– Вы к кому? Вы, наверно, ошиблись? – Я по-прежнему изменяла не только голос, но и интонацию.

– Мы не ошибаемся. Ольга, открывай по-хорошему!

– Какая Ольга? – не сдавалась я.

– Открывай, не тяни резину.

Я сейчас позвоню в полицию! – Я блефовала, потому что в квартире не было телефона. Звони куда хочешь, только не забывай, что к этой квартире не подведен телефонный провод, – словно разъяренный жеребец, заржал Лев.

– Тогда я выйду на балкон и начну звать на помощь. Мне обязательно помогут.
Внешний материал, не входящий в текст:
theorem modifyDriver_eq_setDriver (s : State) (d : Nat) (f : Driver → Driver) :
    s.modifyDriver d f = setDriver d (f (s.driver d)) s := by
  unfold setDriver State.modifyDriver
  congr 1
  apply List.ext_getElem?
  intro k
  rw [List.getElem?_modify, List.getElem?_modify]
  by_cases hk : d = k
  · subst hk
    by_cases hl : d < s.drivers.length
    · simp [State.driver, List.getD_eq_getElem?_getD, hl]
    · simp [List.getElem?_eq_none (Nat.le_of_not_lt hl)]
  · simp [hk]

@[simp] theorem setDriver_length (d : Nat) (m : Driver) (s : State) : (setDriver d m s).drivers.length = s.drivers.length := by
  simp [setDriver]

theorem setDriver_self {d : Nat} (m : Driver) {s : State} (h : d < s.drivers.length) : (setDriver d m s).driver d = m :=
  driver_modifyDriver_self _ h

theorem setDriver_other {d e : Nat} (m : Driver) (s : State) (h : e ≠ d) : (setDriver d m s).driver e = s.driver e :=
  driver_modifyDriver_other s _ h

theorem setDriver_setDriver (d : Nat) (m m' : Driver) (s : State) : setDriver d m (setDriver d m' s) = setDriver d m s := by
  unfold setDriver State.modifyDriver
  congr 1
  apply List.ext_getElem?
  intro k
  simp only [List.getElem?_modify]
  by_cases hk : d = k <;> cases s.drivers[k]? <;> simp [hk]

/-- Everything of the state but the instances is what it was. -/
theorem setDriver_rest (d : Nat) (m : Driver) (s : State) : { setDriver d m s with drivers := s.drivers } = s := rfl

/-- What packing may change of an instance (41_encoders R150, 10_state R37): the shadow registers and caches the command's rule names, and in
them only the bits some command writes. -/
structure Packed (i : Instr) (d : Nat) (m m' : Driver) : Prop where
  wiring : m'.wiring = m.wiring
  status : m'.status = m.status
  chip : m'.chip = m.chip
  reg : ∀ r, writesReg i d r = false → getReg m'.shadow r = getReg m.shadow r
  off : writesOffCache i d = false → m'.offCache = m.offCache
  lthr : writesLthrCache i d = false → m'.lthrCache = m.lthrCache
  masked : ∀ r, getReg m'.shadow r &&& ~~~(writableMask r) = getReg m.shadow r &&& ~~~(writableMask r)

/-- The instance an encoding command leaves in place before it transmits, for each command (R152, R155, R157 to R162, R200). -/
def packed (i : Instr) (m : Driver) : Driver :=
  match i with
  | .mdSetcur _ mA =>
    let drvconf := setf m.shadow.drvconf layout.vsense (currentScale m.wiring.rsense mA).1
    let sgcsconf := setf m.shadow.sgcsconf layout.cs (currentScale m.wiring.rsense mA).2
    { m with shadow := setReg (setReg m.shadow .drvconf drvconf) .sgcsconf sgcsconf }
  | .mdSetmres _ n => { m with shadow := setReg m.shadow .drvctrl (setf m.shadow.drvctrl layout.mres (mresIndex n)) }
  | .mdChopConst _ off blank fastDecay sineOffset useComparator =>
    { m with
      offCache := BitVec.ofNat 4 (offCode off)
      shadow := setReg m.shadow .chopconf (packChopConst m.shadow.chopconf off blank fastDecay sineOffset useComparator) }
  | .mdChopSpread _ off blank hystStart hystEnd hystDecrement =>
    { m with
      offCache := BitVec.ofNat 4 (offCode off)
      shadow := setReg m.shadow .chopconf (packChopSpread m.shadow.chopconf off blank hystStart hystEnd hystDecrement) }
  | .mdSgt _ t filterEnabled =>
    let sgcsconf := setf (setf m.shadow.sgcsconf layout.sfilt (bitOf filterEnabled)) layout.sgt (sgtCode t)
    { m with shadow := setReg m.shadow .sgcsconf sgcsconf }
  | .mdCoolcfg _ lowerThr hysteresis decStep incStep lowerLimit =>
    { m with
      lthrCache := BitVec.ofNat 4 (coolCode lowerThr)
      shadow := setReg m.shadow .smarten (packCoolcfg m.shadow.smarten lowerThr hysteresis decStep incStep lowerLimit) }
  | .mdCoolen _ flag =>
    { m with shadow := setReg m.shadow .smarten (setf m.shadow.smarten layout.semin (if flag then m.lthrCache.toNat else 0)) }
  | .mdEnable _ flag =>
    { m with shadow := setReg m.shadow .chopconf (setf m.shadow.chopconf layout.toff (if flag then m.offCache.toNat else 0)) }
  | .mdRdstat _ selector => { m with shadow := setReg m.shadow .drvconf (setf m.shadow.drvconf layout.rdsel selector) }
  | _ => m

/-- A command that sends one register: pack the instance, send the register (R150). -/
theorem exec_oneShot {i : Instr} {d : Nat} {r : Reg} {s : State} (hi : oneShot i = some (d, r)) (hd : d < s.drivers.length) :
    exec i s = conclude (transmit d (getReg (packed i (s.driver d)).shadow r) (setDriver d (packed i (s.driver d)) s)) := by
  cases i <;> simp only [oneShot, Option.some.injEq, Prod.mk.injEq, reduceCtorEq] at hi
  all_goals
    obtain ⟨rfl, rfl⟩ := hi
    simp only [exec, execMdSetmres, execMdChopConst, execMdChopSpread, execMdSgt, execMdCoolcfg, execMdCoolen, execMdEnable,
      sendReg, writeShadow, writeOffCache, writeLthrCache]
    rw [onDriver_of_lt _ hd]
    simp only [modifyDriver_eq_setDriver, setDriver_setDriver, setDriver_self _ hd]
    rfl

/-- MD_SETCUR: pack both registers, send DriverConfig, then StallGuardCurrent (R152). -/
theorem exec_setcur {d mA : Nat} {s : State} (hd : d < s.drivers.length) :
    exec (.mdSetcur d mA) s = conclude
      (thenTransmit d (packed (.mdSetcur d mA) (s.driver d)).shadow.sgcsconf
        (transmit d (packed (.mdSetcur d mA) (s.driver d)).shadow.drvconf
          (setDriver d (packed (.mdSetcur d mA) (s.driver d)) s))) := by
  simp only [exec, execMdSetcur, writeShadow]
  rw [onDriver_of_lt _ hd]
  simp only [modifyDriver_eq_setDriver, setDriver_setDriver, setDriver_self _ hd]
  rfl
– Только погромче ори, чтобы приехал полицейский наряд и доставил тебя в тюрьму, потому что у тебя нет ни имени, ни родины! У тебя нет даже никаких бумаг, а здесь, как и везде, нет бумаг, значит, нет человека. Без бумажки ты какашка. А девку твою отдадут в приют, из которого мы ее обязательно заберем Можешь не сомневаться. У нас есть связи и деньги.

– Ну и сволочь ты, Лев, – обреченно произнесла я своим голосом. – Ну ты и сволочь!

– Давай не будем выяснять отношения через дверь. Пусти нас в квартиру, и мы подробно обо всем поговорим.

– Ага, нашел дуру! Утром я поеду в Российское посольство и подробно расскажу нашему послу обо всем, что со мною произошло. А еще я расскажу про тебя и твоих друзей. Так что в американскую тюрьму придется садиться тебе. Она уже давно по тебе плачет. Понял?!

– Не понял. Ты и из подъезда-то не выйдешь.

Поняв, что у меня может начаться истерика, я припала к двери и заголосила:

– Левушка, я тебе все прощаю… Будь другом, убирайся к чертовой матери вместе со своими братками! Я вас не знала и знать не хочу. Давайте разойдемся миром, вы забудете про меня и мою дочь, а я забуду про ваше существование без всяких претензий.

– Как это без претензий?!

– А какие ко мне претензии? – почти задыхаясь, спросила я.

– Их слишком много! Если ты прямо сейчас отваливаешь нам полтинник баксов, то мы на все закрываем глаза и забываем о том, что ты топчешь эту землю.

– Сколько?

– Полтинник баксов. Ровно столько стоит твоя свобода.

– Пятьдесят долларов?

– Пятьдесят тысяч, дура!

У меня пересохло во рту и потемнело в глазах.

– Ты что, совсем спятил?

– А ты думала, тебе всегда халява будет: халява, милочка, закончилась. Пришло время расплачиваться по счетам.

– По каким еще счетам?

– По обыкновенным. Тебя сюда наша фирма со всеми удобствами за своей счет доставила… – начал было Лев, но я зло перебила его:

– Да какая, к черту, фирма?! Вы жалкая кучка бандитов, торговцев живым товаром!!!

Лев не придал значения моим словам и продолжил:

– В мотеле на халяву жила, жрала, сколько хотела и что хотела! В клинику тебя возили! Это мы все вбиваем в наши расходы. За твоего ребенка нам покупашка тридцатку баксов заплатил, а ребенка так и не получил. Приходится неустойку оплачивать.

– Да вы, гады, хотели моего ребенка продать на органы! – чуть было не разрыдалась я.

– А тебя вообще не должно интересовать то, что мы сделаем с твоим ребенком. Ты хотела его продать, а мы хотели этому поспособствовать. Его дальнейшая судьба должна быть тебе просто по барабану. До балды, короче…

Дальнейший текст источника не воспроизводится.